Materials and Methods: The study evaluated 221 titanium implants in 75 patients (Ti implants) and 181 hydroxyapatite-coated implants in 66 patients (HA im plants), all of which were installed in available bone of posterior partially edentulous jaws during the period from 1994 to 1999 at a single center in Japan. The cumulative survival rates after 10 to 15 years were calculated by life table analysis and compared to evaluate the clinical courses.
Results: The cumulative survival rates after 10 to 15 years were 94.2% for Ti implants and 92.5% for HA implants, showing no significant difference in survival rate between the different implant bodies.
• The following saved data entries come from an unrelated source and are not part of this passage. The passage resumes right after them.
/-- A write of WLD_PFCTL (R148, R149, R162): the distances are the Sealed world's, 0 or one above its limit is a reserved
encoding (R5); a write reaches only enable bits of clusters of the writer's world, and a change of one clears the streams. -/
def State.writePfctl (s : State) (d : Nat) (c : Issuer) (v : Nat) : State :=
  let d2 := bits v 40 36
  let d1 := bits v 35 32
  if c.sealed ∧ (d2 = 0 ∨ 16 < d2 ∨ d1 = 0 ∨ 8 < d1) then s.reservedEnc (dieLog d) (R.WLD_PFCTL d) c
  else
    let s := if c.sealed then (s.put (L.WLD_PFCTL.L2_DIST d) d2).put (L.WLD_PFCTL.L1_DIST d) d1 else s
    s.forAll (List.range 9) (fun s k =>
      if s.clusterSealed d k = c.sealed then
        let bit := fun (s : State) (l : Loc) (i : Nat) (u : Nat) (b : Bool) =>
          if (s.get l).testBit i = b then s else (s.putBit l i b).clearStreams d u
        let s := bit s (L.WLD_PFCTL.L2_EN d) k (18 + k) (v.testBit (18 + k))
        let s := bit s (L.WLD_PFCTL.L1_EN d) (2 * k) (2 * k) (v.testBit (2 * k))
        bit s (L.WLD_PFCTL.L1_EN d) (2 * k + 1) (2 * k + 1) (v.testBit (2 * k + 1))
      else s)

/-- The caches of a cluster are empty and its prefetchers hold no streams (R145). -/
def State.emptyCluster (s : State) (d c : Nat) : State :=
  let mine := fun (k : Nat) =>
    let u := k / 16 / 16384 % 64
    k / 16 / 16384 / 64 == d && (u == uL2 c || u / 2 == c && decide (u < 18) || decide (18 ≤ u) && decide (u < 36) && (u - 18) / 2 == c)
  let s := { s with cache := s.cache.filter (fun p => !(mine p.1)) }
  ((s.clearStreams d (2 * c)).clearStreams d (2 * c + 1)).clearStreams d (18 + c)

/-- A write of WLD_WPOL: LOG2SZ out of range stores the nearer limit. -/
def State.writeWpol (s : State) (k v : Nat) : State :=
  let z := bits v 53 48
  let z := if z < 12 then 12 else if 47 < z then 47 else z
  s.wr k (BitVec.ofNat 64 ((bits v 63 63 <<< 63) + (z <<< 48) + (bits v 47 12 <<< 12) + bits v 2 0))

end Sys2Proof.Machine
end

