/-- PREFETCH_ISSUE (R148): a confirmed stream issues the next line ahead within its page. -/
def execPrefetchIssue (die : Fin 12) (unit : Fin 27) (idx : Fin 32) (s : State) : Result :=
  let d := die.val
  let u := unit.val
  let x := s.stream d u idx
  let dist := if u < 18 then s.get (L.WLD_PFCTL.L1_DIST d) else s.get (L.WLD_PFCTL.L2_DIST d)
  if s.stopped ∨ x.key = 0 ∨ x.seen < 3 ∨ s.pfEnabled d u = false ∨ dist ≤ x.ahead ∨ s.prefetchRuns d u = false ∨ s.dieIn d = false then .next s
  else match x.nextLine u with
    | none => .next s
    | some l =>
      let s := { s with streams := SMap.set s.streams (streamKey d u idx) { x with ahead := x.ahead + 1 } }
      if lineInHbm l ∧ s.pfOff d x.sealed l = false then
        let s := s.dieLook d l
        if s.dieEcc d l then .next (s.fatalStop (dieLog d) 0x02 l d)
        else .next (s.coreAccess ⟨x.h, l, 0, if u < 18 then .prefL1 else .prefL2, x.sealed, false, 0, .s⟩)
      else .next s

/-! ### Maintenance by address (R153 to R155) -/

/-- A transaction is open on the line at its home or in the slice of a die (R154). -/
def State.lineOpen (s : State) (l : Nat) : Bool :=
  let h := s.homeOf l
  (s.txnOn h l).isSome || (s.home h).waiting.any (fun p => p.2.line == l) || (List.range 12).any (fun d => s.lineBusy d l)

/-- The filter names a die of another make for the line: its copy is reached only by a snoop of the home (R22). -/
def State.otherHolds (s : State) (l : Nat) : Bool :=
  (onesBelow 12 (s.sfState (s.homeOf l) l).2).any (fun d => (s.dieSt d).otherMake)

/-- The modified copy of a line on any die. -/
def State.dirtyCopy (s : State) (l : Nat) : Option CLine :=
  ((List.range 12).filterMap (fun d => (s.collapseDie d l).modifiedCopy d l)).head?

/-- The modified data of a line on any die is written to memory. -/
def State.flushToMemory (s : State) (l : Nat) (c : Issuer) : State :=
  s.forAll (List.range 12) (fun s d =>
    match (s.collapseDie d l).modifiedCopy d l with
    | some x => ((s.collapseDie d l).memWriteLine l x.data x.poison c).1
    | none => s)

/-- The dies that a request snoops (Table 7.6): the owner, or with `all` every die that the filter names. -/
def State.snooped (s : State) (l : Nat) (all : Bool) : Nat :=
  let st := s.sfState (s.homeOf l) l
  if all ∨ st.1 = 2 then st.2 else 0

/-- The fatal stop of an uncorrectable error that a request on a line meets, at its home or in a die that it snoops (R181). -/
def State.lineFatal (s : State) (l src : Nat) (all : Bool) : Option State :=
  let h := s.homeOf l
  if s.homeEcc h l then some (s.fatalStop (haLog h) 0x01 l src)
  else match (onesBelow 12 (s.snooped l all)).find? (fun d => s.dieEcc d l) with
    | some d => some (s.fatalStop (dieLog d) 0x02 l d)
    | none => none

/-- Home and dies put right the single-bit errors that the request meets (R143, R176). -/
def State.lineCorrect (s : State) (l : Nat) (all : Bool) : State :=
  (s.homeCorrect (s.homeOf l) l).forAll (onesBelow 12 (s.snooped l all)) (fun s d => s.dieLook d l)

/-- A request of a die for a hart: an operation on a line, with the identifier it left under, or waiting. -/
def State.dieSent (s : State) (h l txn op : Nat) (sealed waits : Bool) : State :=
  let d := hartDie h
  s.setDie d { s.dieSt d with sent := (s.dieSt d).sent ++ [⟨h, l, txn, some op, sealed, waits⟩] }

/-- The outcome of a maintenance operation in every cache of the package (Table 6.3): 0 clean, 1 flush, 2 discard. One whose line
has an earlier masked write of its die waits for it; one that must wait for a transaction, for room in WQ, or for a die of another
make, goes to the home as CMO (R153, R154). -/
def State.maintain (s : State) (h l op : Nat) (c : Issuer) : State :=
  let d := hartDie h
  if lineInHbm l = false then s
  else if (s.dieSt d).sent.any (fun r => r.op.isNone && r.line == l) then s.dieSent h l 0 op c.sealed true
  else if s.lineOpen l ∨ s.otherHolds l ∨ (s.dirtyCopy l).isSome ∧ s.writeRoom l = false then
    let t := s.nextTxn d (sliceOf l)
    (t.1.dieSent h l t.2 op c.sealed false).toHome .cmo
      { sliceMsg d l c.sealed (s.inReservedWindow h (64 * l)) with txn := t.2, op := op, flag := op == 2 }
  else
    match s.lineFatal l d (op != 0) with
    | some t => t
    | none =>
      let s := s.lineCorrect l (op != 0)
      let discard : Bool := op == 2 && !((List.range 12).any (fun d => s.otherWorldCopy d l c.sealed))
      let s := if discard then s else s.flushToMemory l c
      if op = 0 then s.forAll (List.range 12) (fun s d => s.cleanDie d l true)
      else (s.forAll (List.range 12) (fun s d => s.dropDie d l)).sfPut (s.homeOf l) l 0 0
On comparison of survival rates of the implant bodies by elapsed period, Ti implants and HA implants showed 99.5% and 99.4%, respectively, for less than one year post-implantation, and 92.2% and 89.5%, respectively, for one year or more post-implantation, demonstrating no significant difference in survival rate during either period. However, in both implant bodies the survival rate tended to decrease over time at 4 to 5 years after loading.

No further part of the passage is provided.